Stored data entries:

/-- A chain fault changes the chain's record, EVENTS and the FAULT record. -/
@[simp] theorem State.breakChain_frame (c : Chain) (l : Link) (s : State) :
    (s.breakChain c l).part = s.part ∧ (s.breakChain c l).anchor = s.anchor ∧
    (s.breakChain c l).windows = s.windows ∧ (s.breakChain c l).holdReq = s.holdReq ∧
    (s.breakChain c l).restPending = s.restPending ∧ (s.breakChain c l).enable = s.enable ∧
    (s.breakChain c l).readData = s.readData ∧ (s.breakChain c l).resetHeld = s.resetHeld ∧
    (s.breakChain c l).inFlight = s.inFlight ∧ (s.breakChain c l).examining = s.examining ∧
    (s.breakChain c l).phaseTable = s.phaseTable ∧ (s.breakChain c l).phase = s.phase ∧
    (s.breakChain c l).tables = s.tables ∧ (s.breakChain c l).snapshot = s.snapshot ∧
    (s.breakChain c l).trip = s.trip ∧ (s.breakChain c l).clock = s.clock ∧
    (s.breakChain c l).clockRunning = s.clockRunning ∧ (s.breakChain c l).journal = s.journal ∧
    (s.breakChain c l).mem = s.mem ∧ (s.breakChain c l).freeCount = s.freeCount ∧
    (s.breakChain c l).pending = s.pending := by
  simp [State.breakChain]

theorem State.breakChain_chain (c d : Chain) (l : Link) (s : State) :
    (s.breakChain c l).chain d = if d = c then .broken else s.chain d := by
  cases c <;> cases d <;> simp [State.breakChain, State.chain, State.setChain, State.raise]

@[simp] theorem State.breakChain_events (c : Chain) (l : Link) (s : State) :
    (s.breakChain c l).events = s.events ||| Event.chainFault.mask := by simp [State.breakChain]

@[simp] theorem State.breakChain_faultRecord (c : Chain) (l : Link) (s : State) :
    (s.breakChain c l).faultRecord ≠ none := by simp [State.breakChain]

/-- The end of a slip on an access error changes the chain's record, the slip in flight, EVENTS and the FAULT record. -/
@[simp] theorem State.endOnFault_frame (f : InFlight) (s : State) :
    (s.endOnFault f).part = s.part ∧ (s.endOnFault f).anchor = s.anchor ∧ (s.endOnFault f).windows = s.windows ∧
    (s.endOnFault f).holdReq = s.holdReq ∧ (s.endOnFault f).restPending = s.restPending ∧
    (s.endOnFault f).enable = s.enable ∧ (s.endOnFault f).readData = s.readData ∧
    (s.endOnFault f).resetHeld = s.resetHeld ∧ (s.endOnFault f).examining = s.examining ∧
    (s.endOnFault f).phaseTable = s.phaseTable ∧ (s.endOnFault f).phase = s.phase ∧
    (s.endOnFault f).tables = s.tables ∧ (s.endOnFault f).snapshot = s.snapshot ∧ (s.endOnFault f).trip = s.trip ∧
    (s.endOnFault f).clock = s.clock ∧ (s.endOnFault f).clockRunning = s.clockRunning ∧
    (s.endOnFault f).journal = s.journal ∧ (s.endOnFault f).mem = s.mem ∧
    (s.endOnFault f).freeCount = s.freeCount ∧ (s.endOnFault f).pending = s.pending := by
  simp [State.endOnFault]

@[simp] theorem State.endOnFault_inFlight (f : InFlight) (s : State) : (s.endOnFault f).inFlight = none := by
  simp [State.endOnFault]

theorem State.endOnFault_chain (f : InFlight) (d : Chain) (s : State) :
    (s.endOnFault f).chain d = if d = f.chain then .broken else s.chain d := by
  simp only [State.endOnFault, State.breakChain_chain]
  rfl

@[simp] theorem State.endOnFault_faultRecord (f : InFlight) (s : State) : (s.endOnFault f).faultRecord ≠ none := by
  simp [State.endOnFault]

/-- Taking a head changes what a chain fault changes at most. -/
@[simp] theorem State.setHead_frame (c : Chain) (h : Link) (s : State) :
    (s.setHead c h).part = s.part ∧ (s.setHead c h).anchor = s.anchor ∧ (s.setHead c h).windows = s.windows ∧
    (s.setHead c h).holdReq = s.holdReq ∧ (s.setHead c h).restPending = s.restPending ∧
    (s.setHead c h).enable = s.enable ∧ (s.setHead c h).readData = s.readData ∧
    (s.setHead c h).resetHeld = s.resetHeld ∧ (s.setHead c h).inFlight = s.inFlight ∧
    (s.setHead c h).examining = s.examining ∧ (s.setHead c h).phaseTable = s.phaseTable ∧
    (s.setHead c h).phase = s.phase ∧ (s.setHead c h).tables = s.tables ∧ (s.setHead c h).snapshot = s.snapshot ∧
    (s.setHead c h).trip = s.trip ∧ (s.setHead c h).clock = s.clock ∧
    (s.setHead c h).clockRunning = s.clockRunning ∧ (s.setHead c h).journal = s.journal ∧
    (s.setHead c h).mem = s.mem ∧ (s.setHead c h).freeCount = s.freeCount ∧ (s.setHead c h).pending = s.pending := by
  unfold State.setHead; split_ifs <;> simp

/-- A restart's head read changes what a chain fault changes at most. -/
@[simp] theorem State.takeHead_frame (failing : List Access) (c : Chain) (s : State) :
    (s.takeHead failing c).part = s.part ∧ (s.takeHead failing c).anchor = s.anchor ∧
    (s.takeHead failing c).windows = s.windows ∧ (s.takeHead failing c).holdReq = s.holdReq ∧
    (s.takeHead failing c).restPending = s.restPending ∧ (s.takeHead failing c).enable = s.enable ∧
    (s.takeHead failing c).readData = s.readData ∧ (s.takeHead failing c).resetHeld = s.resetHeld ∧
    (s.takeHead failing c).inFlight = s.inFlight ∧ (s.takeHead failing c).examining = s.examining ∧
    (s.takeHead failing c).phaseTable = s.phaseTable ∧ (s.takeHead failing c).phase = s.phase ∧
    (s.takeHead failing c).tables = s.tables ∧ (s.takeHead failing c).snapshot = s.snapshot ∧
    (s.takeHead failing c).trip = s.trip ∧ (s.takeHead failing c).clock = s.clock ∧
    (s.takeHead failing c).clockRunning = s.clockRunning ∧ (s.takeHead failing c).journal = s.journal ∧
    (s.takeHead failing c).mem = s.mem ∧ (s.takeHead failing c).freeCount = s.freeCount ∧
    (s.takeHead failing c).pending = s.pending := by
  unfold State.takeHead; split <;> simp

/-- An answer changes memory, the slip in flight and EVENTS, or what the end of a slip on an access error changes. -/
@[simp] theorem State.answer_frame (failing : List Access) (f : InFlight) (n : Nat) (bs : List Byte) (r : Option Reason)
    (s : State) :
    (s.answer failing f n bs r).part = s.part ∧ (s.answer failing f n bs r).anchor = s.anchor ∧
    (s.answer failing f n bs r).windows = s.windows ∧ (s.answer failing f n bs r).holdReq = s.holdReq ∧
    (s.answer failing f n bs r).restPending = s.restPending ∧ (s.answer failing f n bs r).enable = s.enable ∧
    (s.answer failing f n bs r).readData = s.readData ∧ (s.answer failing f n bs r).resetHeld = s.resetHeld ∧
    (s.answer failing f n bs r).examining = s.examining ∧ (s.answer failing f n bs r).phaseTable = s.phaseTable ∧
    (s.answer failing f n bs r).phase = s.phase ∧ (s.answer failing f n bs r).tables = s.tables ∧
    (s.answer failing f n bs r).snapshot = s.snapshot ∧ (s.answer failing f n bs r).trip = s.trip ∧
    (s.answer failing f n bs r).clock = s.clock ∧ (s.answer failing f n bs r).clockRunning = s.clockRunning ∧
    (s.answer failing f n bs r).journal = s.journal ∧ (s.answer failing f n bs r).freeCount = s.freeCount ∧
    (s.answer failing f n bs r).pending = s.pending := by
  unfold State.answer; dsimp only; split <;> simp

#### [PROBLEM DETAILS]
Find the line with "(s.takeHead failing c).restPending" in the entries above. Retype it and each line after it, exactly, through the line with "(s.answer failing f n bs r).readData", and stop there.

#### [OUTPUT OF THE EXERCISE]
    (s.takeHead failing c).restPending = s.restPending ∧ (s.takeHead failing c).enable = s.enable ∧
    (s.takeHead failing c).readData = s.readData ∧ (s.takeHead failing c).resetHeld = s.resetHeld ∧
    (s.takeHead failing c).inFlight = s.inFlight ∧ (s.takeHead failing c).examining = s.examining ∧
    (s.takeHead failing c).phaseTable = s.phaseTable ∧ (s.takeHead failing c).phase = s.phase ∧
    (s.takeHead failing c).tables = s.tables ∧ (s.takeHead failing c).snapshot = s.snapshot ∧
    (s.takeHead failing c).trip = s.trip ∧ (s.takeHead failing c).clock = s.clock ∧
    (s.takeHead failing c).clockRunning = s.clockRunning ∧ (s.takeHead failing c).journal = s.journal ∧
    (s.takeHead failing c).mem = s.mem ∧ (s.takeHead failing c).freeCount = s.freeCount ∧
    (s.takeHead failing c).pending = s.pending := by
  unfold State.takeHead; split <;> simp

/-- An answer changes memory, the slip in flight and EVENTS, or what the end of a slip on an access error changes. -/
@[simp] theorem State.answer_frame (failing : List Access) (f : InFlight) (n : Nat) (bs : List Byte) (r : Option Reason)
    (s : State) :
    (s.answer failing f n bs r).part = s.part ∧ (s.answer failing f n bs r).anchor = s.anchor ∧
    (s.answer failing f n bs r).windows = s.windows ∧ (s.answer failing f n bs r).holdReq = s.holdReq ∧
    (s.answer failing f n bs r).restPending = s.restPending ∧ (s.answer failing f n bs r).enable = s.enable ∧
    (s.answer failing f n bs r).readData = s.readData ∧ (s.answer failing f n bs r).resetHeld = s.resetHeld ∧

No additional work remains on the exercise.